Allora ci fu un'eccitazione incredibile. Alcuni dei più suggestionabili corsero fuori come se si aspettassero che la Montagna diventasse d'oro quella notte stessa e tutte le acque del lago si facessero gialle all'istante. Il capitano della guardia venne avanti.

«E questi chi sono?» domandò, indicando Fili, Kili e Bilbo.

«I figli della figlia di mio padre» rispose Thorin. «Fili e Kili, della stirpe di Durin, e il signor Baggins che ha viaggiato con noi dal lontano Occidente.»
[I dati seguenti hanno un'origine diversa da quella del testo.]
-- ==== Sys2Proof/Laws/Bits.lean ====
section
/-! SUPPORT. Lane bits of the bitmask registers (Machine/Flags.lean). -/

namespace Sys2Proof.Machine

theorem hasLane_iff {c : Params} {n : Lane} : c.hasLane n = true ↔ n.val < c.numLanes.val := by
  simp [Params.hasLane]

theorem mem_laneIndices (n : Lane) : n ∈ laneIndices := by revert n; decide

theorem nodup_laneIndices : laneIndices.Nodup := by decide

@[simp] theorem mem_lanes {c : Params} {n : Lane} : n ∈ c.lanes ↔ c.hasLane n = true := by
  simp [Params.lanes, mem_laneIndices]

theorem nodup_lanes (c : Params) : c.lanes.Nodup := nodup_laneIndices.filter _

@[simp] theorem testLane_laneMask (c : Params) (n : Lane) : testLane (laneMask c) n = c.hasLane n := by
  have hn : n.val < 32 := n.isLt
  rw [testLane, laneMask, BitVec.getLsbD_ofNat, Nat.testBit_two_pow_sub_one]
  simp [hn, Params.hasLane]

@[simp] theorem testLane_laneBit (n m : Lane) : testLane (laneBit n) m = decide (m = n) := by
  have hm : m.val < 32 := m.isLt
  rw [testLane, laneBit, BitVec.getLsbD_shiftLeft, BitVec.getLsbD_one, Bool.eq_iff_iff]
  simp only [hm, decide_true, Bool.true_and, Bool.and_eq_true, Bool.not_eq_true', decide_eq_true_eq,
    decide_eq_false_iff_not, Fin.ext_iff]
  omega

@[simp] theorem testLane_zero (n : Lane) : testLane 0#32 n = false := by simp [testLane]

theorem testLane_and (a b : Word) (n : Lane) : testLane (a &&& b) n = (testLane a n && testLane b n) := by
  simp [testLane]

theorem testLane_or (a b : Word) (n : Lane) : testLane (a ||| b) n = (testLane a n || testLane b n) := by
  simp [testLane]

theorem testLane_not (a : Word) (n : Lane) : testLane (~~~a) n = !testLane a n := by
  have : n.val < 32 := n.isLt
  simp [testLane, this]

/-- Two registers with the same bits are equal. -/
theorem word_ext {a b : Word} (h : ∀ n : Lane, testLane a n = testLane b n) : a = b := by
  ext i hi
  have := h ⟨i, hi⟩
  simpa only [testLane, BitVec.getLsbD_eq_getElem hi] using this

/-- A masked read shows the lane bits as stored, and the drawn bits above them. -/
theorem testLane_maskedRead (c : Params) (a r : Word) (n : Lane) :
    testLane (maskedRead c a r) n = if c.hasLane n then testLane a n else testLane r n := by
  simp only [maskedRead, testLane_or, testLane_and, testLane_not, testLane_laneMask]
  cases c.hasLane n <;> simp

@[simp] theorem testLane_withLaneBit (c : Params) (v : Word) (n m : Lane) :
    testLane (withLaneBit c v n) m = (c.hasLane m && (decide (m = n) || testLane v m)) := by
  simp [withLaneBit, testLane_and, testLane_or, Bool.and_comm, Bool.or_comm]

@[simp] theorem testLane_withoutLaneBit (c : Params) (v : Word) (n m : Lane) :
    testLane (withoutLaneBit c v n) m = (c.hasLane m && (!decide (m = n) && testLane v m)) := by
  simp [withoutLaneBit, testLane_and, testLane_not, Bool.and_comm]

@[simp] theorem testLane_writeOneToClear (a v : Word) (n : Lane) :
    testLane (writeOneToClear a v) n = (testLane a n && !testLane v n) := by
  simp [writeOneToClear, testLane_and, testLane_not]

@[simp] theorem testLane_latch (a : Word) (n m : Lane) :
    testLane (latch a n) m = (testLane a m || decide (m = n)) := by
  simp [latch, testLane_or]

theorem maskedRead_and_laneMask (c : Params) (a r : Word) :
    maskedRead c a r &&& laneMask c = a &&& laneMask c := by
  apply word_ext
  intro m
  simp only [testLane_and, testLane_maskedRead, testLane_laneMask]
  cases c.hasLane m <;> simp

/-- Having no reserved bit, lane by lane. -/
theorem hasReserved_eq_false {c : Params} {v : Word} :
    hasReserved c v = false ↔ ∀ n, c.hasLane n = false → testLane v n = false := by
  simp only [hasReserved, decide_eq_false_iff_not, not_not]
  constructor
  · intro h n hn
    have := congrArg (fun w => testLane w n) h
    simpa [testLane_and, testLane_not, hn] using this
  · intro h
    apply word_ext
    intro n
    simp only [testLane_and, testLane_not, testLane_laneMask]
    cases hn : c.hasLane n
    · simp [h n hn]
    · simp

@[simp] theorem hasReserved_withLaneBit (c : Params) (v : Word) (n : Lane) :
    hasReserved c (withLaneBit c v n) = false :=
  hasReserved_eq_false.mpr fun m hm => by simp [hm]

@[simp] theorem hasReserved_withoutLaneBit (c : Params) (v : Word) (n : Lane) :
    hasReserved c (withoutLaneBit c v n) = false :=
  hasReserved_eq_false.mpr fun m hm => by simp [hm]

@[simp] theorem hasReserved_zero (c : Params) : hasReserved c 0#32 = false :=
  hasReserved_eq_false.mpr fun m _ => by simp

@[simp] theorem hasReserved_laneMask (c : Params) : hasReserved c (laneMask c) = false :=
  hasReserved_eq_false.mpr fun m hm => by simp [hm]

theorem hasReserved_laneBit {c : Params} {n : Lane} (h : c.hasLane n = true) :
    hasReserved c (laneBit n) = false :=
  hasReserved_eq_false.mpr fun m hm => by
    have : m ≠ n := by rintro rfl; rw [h] at hm; cases hm
    simp [this]

theorem hasReserved_and_laneMask (c : Params) (v : Word) : hasReserved c (v &&& laneMask c) = false :=
  hasReserved_eq_false.mpr fun m hm => by simp [testLane_and, hm]

/-- A masked read has reserved bits where the draw has. -/
@[simp] theorem hasReserved_maskedRead (c : Params) (a r : Word) :
    hasReserved c (maskedRead c a r) = hasReserved c r := by
  rw [Bool.eq_iff_iff, ← not_iff_not, Bool.not_eq_true, Bool.not_eq_true, hasReserved_eq_false,
    hasReserved_eq_false]
  constructor <;> intro h n hn <;> have := h n hn <;> simpa [testLane_maskedRead, hn] using this

/-- Without reserved bits a value is its lane bits. -/
theorem and_laneMask_of_hasReserved {c : Params} {v : Word} (h : hasReserved c v = false) :
    v &&& laneMask c = v := by
  apply word_ext
  intro n
  simp only [testLane_and, testLane_laneMask]
  cases hn : c.hasLane n
  · simp [hasReserved_eq_false.mp h n hn]
  · simp

/-- Two values that agree on every lane have the same lane bits. -/
theorem laneMask_ext {c : Params} {a b : Word}
    (h : ∀ n : Lane, c.hasLane n = true → testLane a n = testLane b n) :
    a &&& laneMask c = b &&& laneMask c := by
  apply word_ext
  intro n
  simp only [testLane_and, testLane_laneMask]
  cases hn : c.hasLane n
  · simp
  · simp [h n hn]

/-- The lane bits of a value are all 0 when no lane's bit is set. -/
theorem and_laneMask_eq_zero {c : Params} {v : Word} :
    v &&& laneMask c = 0 ↔ ∀ n, c.hasLane n = true → testLane v n = false := by
  constructor
  · intro h n hn
    have := congrArg (fun w => testLane w n) h
    simpa [testLane_and, hn] using this
  · intro h
    have := laneMask_ext (c := c) (a := v) (b := 0) fun n hn => by simpa using h n hn
    simpa using this

/-- The SETEN value over a masked read depends on the stored lane bits only. -/
@[simp] theorem withLaneBit_maskedRead (c : Params) (a r : Word) (n : Lane) :
    withLaneBit c (maskedRead c a r) n = withLaneBit c a n := by
  apply word_ext
  intro m
  simp only [testLane_withLaneBit, testLane_maskedRead]
  cases c.hasLane m <;> simp

/-- The CLREN value over a masked read depends on the stored lane bits only. -/
@[simp] theorem withoutLaneBit_maskedRead (c : Params) (a r : Word) (n : Lane) :
    withoutLaneBit c (maskedRead c a r) n = withoutLaneBit c a n := by
  apply word_ext
  intro m
  simp only [testLane_withoutLaneBit, testLane_maskedRead]
  cases c.hasLane m <;> simp

/-- Clearing a bit that is 0 already changes nothing. -/
theorem withoutLaneBit_of_clear {c : Params} {v : Word} {n : Lane} (h : testLane v n = false)
    (hr : hasReserved c v = false) : withoutLaneBit c v n = v := by
  apply word_ext
  intro m
  simp only [testLane_withoutLaneBit]
  cases hm : c.hasLane m
  · simp [hasReserved_eq_false.mp hr m hm]
  · by_cases e : m = n
    · subst e; simp [h]
    · simp [e]

end Sys2Proof.Machine
end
«Se venite in pace deponete le armi!» disse il capitano.

«Non ne abbiamo» disse Thorin, ed era abbastanza vero: i coltelli gli erano stati tolti dagli Elfi Silvani, assieme alla nobile spada Orcrist. Bilbo aveva la sua spada corta, nascosta come al solito, ma non disse niente al riguardo. «Non abbiamo bisogno di armi, noi che finalmente torniamo ai nostri possessi secondo l'antica profezia. Né potremmo combattere soli contro tanti. Portaci dal tuo signore!»

«Egli presiede al banchetto» disse il capitano.

«Ragione di più per portarci da lui» irruppe Fili, che considerava queste cerimonie con crescente impazienza. «Siamo sfiniti e affamati dopo tutta la strada che abbiamo percorso e abbiamo alcuni compagni che stanno male. Sbrigati, adesso, e smettila di cianciare, o il tuo signore avrà qualche parolina da dirti!»

«Seguitemi, dunque» disse il capitano, e scortatili con sei uomini li condusse sopra il ponte, attraverso la porta e nella piazza principale della città. Questa era un largo specchio d'acqua quieta, circondato da alti pilastri, su cui erano costruite le case più grandi, e lunghe banchine di legno con molti gradini e scale che scendevano fino alla superficie del lago. In una delle grandi sale splendevano molte luci e risonavano molte voci. Essi ne oltrepassarono le porte e rimasero fuori sbattendo gli occhi per la luce, guardando le lunghe tavole stipate di gente.

«Io sono Thorin, figlio di Thrain, figlio di Thror, Re sotto la Montagna! Io ritorno!» gridò Thorin con voce squillante dalla soglia, prima che il capitano potesse dire alcunché.

Tutti balzarono in piedi. Il Governatore della città si alzò dal suo scanno. Ma nessuno fu più sorpreso degli zatterieri elfici che sedevano all'estremità più bassa della sala. Facendosi largo a spintoni fin davanti alla tavola del Governatore gridarono:

«Questi sono prigionieri del nostro re che sono evasi, Nani girovaghi e vagabondi che non hanno saputo giustificare in modo plausibile la loro presenza nei boschi, spioni e molestatori della nostra gente!»

«E vero?» domandò il Governatore. In realtà egli riteneva questa versione molto più credibile che non il ritorno del Re sotto la Montagna, ammesso che una persona del genere fosse mai esistita.

«E vero che siamo stati subdolamente attratti in un'imboscata dagli Elfi e imprigionati senza ragione mentre eravamo in viaggio per ritornare alla nostra terra» rispose Thorin. «Ma né serratura né sbarre possono fermare coloro che tornano a casa secondo le antiche profezie. Né questa città fa parte del reame degli Elfi Silvani. Io parlo col Governatore della città degli Uomini del Lago, non con i barcaioli del re.»

Allora il Governatore esitò e rivolse lo sguardo dall'uno agli altri. Il re degli Elfi era molto potente da quelle parti, e il Governatore non desiderava che ci fosse ostilità tra loro, né faceva gran conto delle vecchie canzoni, perché tutta la sua attenzione era rivolta al commercio e ai pedaggi, ai carichi e all'oro, e proprio a questo doveva la sua posizione. Altri tuttavia erano di diverso parere e la questione si risolse rapidamente senza di lui: la novità si era diffusa come il fuoco dalle porte della sala per tutta la città. La gente gridava dentro e fuori, e le banchine si riempirono in un baleno. Alcuni cominciarono a cantare brani di vecchie canzoni che parlavano del ritorno del Re sotto la Montagna; che fosse ritornato il nipote di Thror, e non Thror in persona, non li preoccupava minimamente. Altri si unirono al coro e il canto risonò alto e chiaro sopra il lago.